## Prompt
Once you reach the line containing "cases ho : busOwner s.colorMode b with" in the entries below, write out that line and each one after it down to the line containing "obtain ⟨v, hv⟩ := readable_byte (s := s) hr", exactly and with nothing added.

Stored items from a collection:
-- ==== Sys2Proof/Laws/Memory.lean ====
section
/-!
SUPPORT. The memory operations in a machine with no paced VRAM DMA armed: one lemma for each says everything it can do, in the words
of Safety.lean.
-/

namespace Sys2Proof.Machine

/-! ### Owners -/

/-- An address below 0x8000 is the ROM's, and the ROM has no other. -/
theorem busOwner_rom {colour : Bool} {a : Word} {n : Nat} (h : busOwner colour a = .rom n) : a.toNat < 0x8000 := by
  unfold busOwner at h
  dsimp only at h
  repeat' split at h
  all_goals first | assumption | simp at h

/-- An address of the cartridge RAM window. -/
theorem busOwner_cartRam {colour : Bool} {a : Word} {n : Nat} (h : busOwner colour a = .cartRam n) :
    0xA000 ≤ a.toNat ∧ a.toNat < 0xC000 := by
  unfold busOwner at h
  dsimp only at h
  repeat' split at h
  all_goals first | (exfalso; simp at h; done) | exact ⟨Nat.le_of_not_lt ‹_›, ‹_›⟩

/-! ### One store on the bus -/

/-- What a store that raises nothing and starts no DMA leaves alone, wherever it lands. -/
structure Stored (a : Word) (s t : State) : Prop where
  cpu : t.cpu = s.cpu
  fault : t.fault = s.fault
  colorMode : t.colorMode = s.colorMode
  cfg : t.cfg = s.cfg
  hostQueue : t.hostQueue = s.hostQueue
  armed : t.colour.hdmaActive = s.colour.hdmaActive
  cart : 0x8000 ≤ a.toNat → t.cart = s.cart
  noPlace : placeOf s a = none →
    t.irq.ie = s.irq.ie ∧ t.mem.rom = s.mem.rom ∧ t.mem.vram = s.mem.vram ∧ t.mem.cartRam = s.mem.cartRam ∧
      t.mem.wram = s.mem.wram ∧ t.mem.oam = s.mem.oam ∧ t.mem.hram = s.mem.hram

theorem Stored.refl (a : Word) (s : State) : Stored a s s :=
  ⟨rfl, rfl, rfl, rfl, rfl, rfl, fun _ => rfl, fun _ => ⟨rfl, rfl, rfl, rfl, rfl, rfl, rfl⟩⟩

theorem Stored.quiet {a : Word} {s t : State} (h : Stored a s t) : quiet t = quiet s := by
  simp only [Machine.quiet, h.colorMode, h.armed]

theorem writeLcdc_stored (a : Word) (v : Byte) (s : State) : Stored a s (writeLcdc v s) := by
  have h : ∀ p : Ppu, Stored a s { s with ppu := p } := fun _ =>
    ⟨rfl, rfl, rfl, rfl, rfl, rfl, fun _ => rfl, fun _ => ⟨rfl, rfl, rfl, rfl, rfl, rfl, rfl⟩⟩
  unfold writeLcdc
  dsimp only
  split
  · exact h _
  · split
    · have hk := enterMode_device .oamScan { s with ppu := { s.ppu with lcdc := v } }
      exact ⟨hk.cpu, hk.specials.fault, hk.specials.colorMode, hk.specials.cfg, hk.specials.hostQueue,
        by rw [hk.specials.colour], fun _ => hk.specials.cart, fun _ => by
          rw [hk.mem, hk.ie]; exact ⟨rfl, rfl, rfl, rfl, rfl, rfl, rfl⟩⟩
    · exact h _

/-- A store to an address that can be stored to ends well. -/
theorem busWrite_storable {s : State} {a : Word} (v : Byte) (h : storable s a = true) : ∃ t, busWrite a v s = .ok () t ∧ Stored a s t := by
  cases hp : placeOf s a with
  | some p =>
    obtain ⟨h1, _, h3, _⟩ := putByte_kept p v s
    exact ⟨_, busWrite_place v hp, h1, h3.fault, h3.colorMode, h3.cfg, h3.hostQueue, by rw [h3.colour], fun _ => h3.cart,
      fun h' => by rw [hp] at h'; cases h'⟩
  | none =>
    unfold placeOf at hp
    unfold storable at h
    unfold busWrite
    cases ho : busOwner s.colorMode a with
    | rom n =>
      exact ⟨_, rfl, rfl, rfl, rfl, rfl, rfl, rfl, fun h' => absurd (busOwner_rom ho) (by omega),
        fun _ => ⟨rfl, rfl, rfl, rfl, rfl, rfl, rfl⟩⟩
    | cartRam off =>
      simp only [ho] at hp h
      cases hr : ramAccess s.cart off with
      | cell k => simp [hr] at hp
      | closed => exact ⟨s, by simp [hr], Stored.refl a s⟩
      | unmodelled => simp [hr] at h
    | io r =>
      simp only [ho] at h
      have base : ∀ t : State, t.cpu = s.cpu → t.fault = s.fault → t.colorMode = s.colorMode → t.cfg = s.cfg →
          t.hostQueue = s.hostQueue → t.colour.hdmaActive = s.colour.hdmaActive → t.cart = s.cart → t.irq.ie = s.irq.ie →
          t.mem.rom = s.mem.rom → t.mem.vram = s.mem.vram → t.mem.cartRam = s.mem.cartRam → t.mem.wram = s.mem.wram →
          t.mem.oam = s.mem.oam → t.mem.hram = s.mem.hram → Stored a s t :=
        fun t h1 h2 h3 h4 h5 h6 h7 h8 h9 h10 h11 h12 h13 h14 =>
          ⟨h1, h2, h3, h4, h5, h6, fun _ => h7, fun _ => ⟨h8, h9, h10, h11, h12, h13, h14⟩⟩
      cases r <;> first
        | exact absurd h Bool.false_ne_true
        | exact ⟨_, rfl, writeLcdc_stored a v s⟩
        | exact ⟨_, rfl, base _ rfl rfl rfl rfl rfl rfl rfl rfl rfl rfl rfl rfl rfl rfl⟩
    | nobody => simp [ho] at h
    | vram off => simp [ho] at hp
    | wramFixed off => simp [ho] at hp
    | wramBanked off => simp [ho] at hp
    | oam off => simp [ho] at hp
    | hram off => simp [ho] at hp
    | ie => simp [ho] at hp

/-- After a store, an address next to it can still be stored to. -/
theorem Stored.storable_next {a b : Word} {s t : State} (h : Stored a s t) (hb : b = a + 1#16 ∨ b = a - 1#16)
    (hs : storable s b = true) : storable t b = true := by
  by_cases ha : 0x8000 ≤ a.toNat
  · rw [storable_congr b (h.cart ha) h.colorMode]
    exact hs
  · unfold storable at *
    rw [h.colorMode]
    cases ho : busOwner s.colorMode b with
    | cartRam off =>
      have := busOwner_cartRam ho
      rcases hb with rfl | rfl
      · rw [BitVec.toNat_add] at this
        simp at this
        omega
      · rw [BitVec.toNat_sub] at this
        simp at this
        omega
    | io r => cases r <;> simp_all
    | _ => simp_all

/-! ### `MemRead` and `MemWrite` -/

/-- `MemRead(a, 1)` of an address that can be read. -/
theorem memRead_reads {s : State} {a : Word} (hq : quiet s = true) (hr : readable s a = true) : ∃ v u, ReadsByte a s v u := by
  obtain ⟨u, hu, hd⟩ := tick_quiet hq
  unfold Machine.readable at hr
  obtain ⟨v, hv⟩ := readable_byte (s := s) hr
  obtain ⟨w, hw⟩ := readable_byte ((hd.readable a).trans hr)
  by_cases hc : s.cfg.tickBeforeAccess = true
  · refine ⟨w, u, ?_, hd, fun hb => ?_⟩
    · simp [memRead, hc, hu, busReadOp, hw]
    · rw [← hw, hd.memory a hb]
  · refine ⟨v, u, ?_, hd, fun _ => hv⟩
    simp [memRead, hc, hu, busReadOp, hv]

/-- What traps does not depend on the devices that a clock drives. -/
theorem trapAt_device {s u : State} (h : DeviceOnly s u) (a : Word) (k : AccessKind) : trapAt u a k = trapAt s a k := by
  simp only [trapAt, h.specials.colorMode, h.specials.cart]

/-- Where a RAM window of a TypeB cartridge traps, its access is the unmodelled one (R143). -/
theorem ramAccess_unmodelled {c : Cart} (off : Nat) (h : c.kind = .typeB ∧ c.ramEnable = true ∧ c.ramSize ≠ 0 ∧ c.ramBankReg.toNat > 3) :
    ramAccess c off = .unmodelled := by
  simp [ramAccess, h.1, h.2.1, h.2.2.1, h.2.2.2]

theorem busRead_trap {s : State} {a : Word} {f : Fault} (h : trapAt s a .read = some f) : busRead s a = .fault f := by
  unfold trapAt at h
  unfold busRead
  split at h <;> simp_all
  simp [ramAccess_unmodelled _ h.1]

theorem busWrite_trap {s : State} {a : Word} {f : Fault} (v : Byte) (h : trapAt s a .write = some f) :
    busWrite a v s = .raised { s with fault := some f } := by
  unfold trapAt at h
  unfold busWrite
  split at h <;> simp_all [raiseFault]
  simp [ramAccess_unmodelled _ h.1]

/-- A read that traps: the fault is recorded, and but for it only the devices have moved. -/
theorem memRead_traps {s : State} {a : Word} {f : Fault} (hq : quiet s = true) (h : trapAt s a .read = some f) :
    ∃ u, DeviceOnly s u ∧ memRead a s = .raised { u with fault := some f } := by
  by_cases hc : s.cfg.tickBeforeAccess = true
  · obtain ⟨u, hu, hd⟩ := tick_quiet hq
    have := busRead_trap ((trapAt_device hd a .read).trans h)
    exact ⟨u, hd, by simp [memRead, hc, hu, busReadOp, this, raiseFault]⟩
  · exact ⟨s, .refl s, by simp [memRead, hc, busReadOp, busRead_trap h, raiseFault]⟩

/-- A store that traps: the fault is recorded, and but for it only the devices have moved. -/
theorem memWrite_traps {s : State} {a : Word} {f : Fault} (v : Byte) (hq : quiet s = true) (h : trapAt s a .write = some f) :
    ∃ u, DeviceOnly s u ∧ memWrite a v s = .raised { u with fault := some f } := by
  by_cases hc : s.cfg.tickBeforeAccess = true
  · obtain ⟨u, hu, hd⟩ := tick_quiet hq
    exact ⟨u, hd, by simp [memWrite, hc, hu, busWrite_trap v ((trapAt_device hd a .write).trans h)]⟩
  · exact ⟨s, .refl s, by simp [memWrite, hc, busWrite_trap v h]⟩

/-- A store with its tick, as a store on the bus somewhere among moves of the devices. -/
theorem memWrite_split {s : State} {a : Word} (v : Byte) (hq : quiet s = true) (hs : storable s a = true) :
    ∃ x y u, DeviceOnly s x ∧ busWrite a v x = .ok () y ∧ Stored a x y ∧ DeviceOnly y u ∧ memWrite a v s = .ok () u := by
  by_cases hc : s.cfg.tickBeforeAccess = true
  · obtain ⟨x, hx, hd⟩ := tick_quiet hq
    obtain ⟨y, hy, hk⟩ := busWrite_storable v ((hd.storable a).trans hs)
    exact ⟨x, y, y, hd, hy, hk, .refl y, by simp [memWrite, hc, hx, hy]⟩
  · obtain ⟨y, hy, hk⟩ := busWrite_storable v hs
    obtain ⟨u, hu, hd⟩ := tick_quiet (hk.quiet.trans hq)
    exact ⟨s, y, u, .refl s, hy, hk, hd, by simp [memWrite, hc, hy, hu]⟩

/-- From `s` to `u` the byte at one place was written, the devices moved, and nothing else changed but CPU registers. -/
structure Held (p : MemPlace) (v : Byte) (s u : State) : Prop where
  bytes : ∀ q, heldByte u q = if q = p then v else heldByte s q
  rom : u.mem.rom = s.mem.rom
  specials : SpecialsKept s u
  ie : p ≠ .ie → u.irq.ie = s.irq.ie

/-- What a store with its tick leaves alone, wherever it lands, and what it does where the address shows a byte of memory. -/
structure StoredTick (a : Word) (v : Byte) (s u : State) : Prop where
  run : memWrite a v s = .ok () u
  stored : Stored a s u
  held : ∀ p, placeOf s a = some p → Held p v s u

/-- `Held` does not look at the CPU. -/
theorem Held.ofWithCpu {p : MemPlace} {v : Byte} {s u : State} {r : Cpu} (h : Held p v { s with cpu := r } u) : Held p v s u where
  bytes := fun q => (h.bytes q).trans (by cases q <;> rfl)
  rom := h.rom
  specials := h.specials.ofWithCpu
  ie := h.ie

/-- One byte written, as one change of memory. -/
theorem Held.one {p : MemPlace} {v : Byte} {s u : State} (h : Held p v s u) : MemoryAfter [(p, v)] s u := by
  refine memoryAfter_of h.rom h.specials.cart h.specials.colour h.specials.colorMode h.specials.cfg fun q => ?_
  rw [h.bytes q]
  by_cases hq : q = p
  · subst hq
    simp
  · simp [List.lookup, hq, beq_false_of_ne hq]

/-- Two bytes written one after the other, as one change of memory. -/
theorem Held.both {p q : MemPlace} {v w : Byte} {s m u : State} (h : Held p v s m) (k : Held q w m u) :
    MemoryAfter [(q, w), (p, v)] s u ∧ SpecialsKept s u ∧ (p ≠ .ie → q ≠ .ie → u.irq.ie = s.irq.ie) := by
  have hk := h.specials.trans k.specials
  refine ⟨memoryAfter_of (k.rom.trans h.rom) hk.cart hk.colour hk.colorMode hk.cfg fun r => ?_, hk,
    fun h1 h2 => (k.ie h2).trans (h.ie h1)⟩
  rw [k.bytes r, h.bytes r]
  by_cases h1 : r = q
  · subst h1
    simp
  · by_cases h2 : r = p
    · subst h2
      simp [List.lookup, h1, beq_false_of_ne h1]
    · simp [List.lookup, h1, h2, beq_false_of_ne h1, beq_false_of_ne h2]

## Problem solution
    cases ho : busOwner s.colorMode b with
    | cartRam off =>
      have := busOwner_cartRam ho
      rcases hb with rfl | rfl
      · rw [BitVec.toNat_add] at this
        simp at this
        omega
      · rw [BitVec.toNat_sub] at this
        simp at this
        omega
    | io r => cases r <;> simp_all
    | _ => simp_all

/-! ### `MemRead` and `MemWrite` -/

/-- `MemRead(a, 1)` of an address that can be read. -/
theorem memRead_reads {s : State} {a : Word} (hq : quiet s = true) (hr : readable s a = true) : ∃ v u, ReadsByte a s v u := by
  obtain ⟨u, hu, hd⟩ := tick_quiet hq
  unfold Machine.readable at hr
  obtain ⟨v, hv⟩ := readable_byte (s := s) hr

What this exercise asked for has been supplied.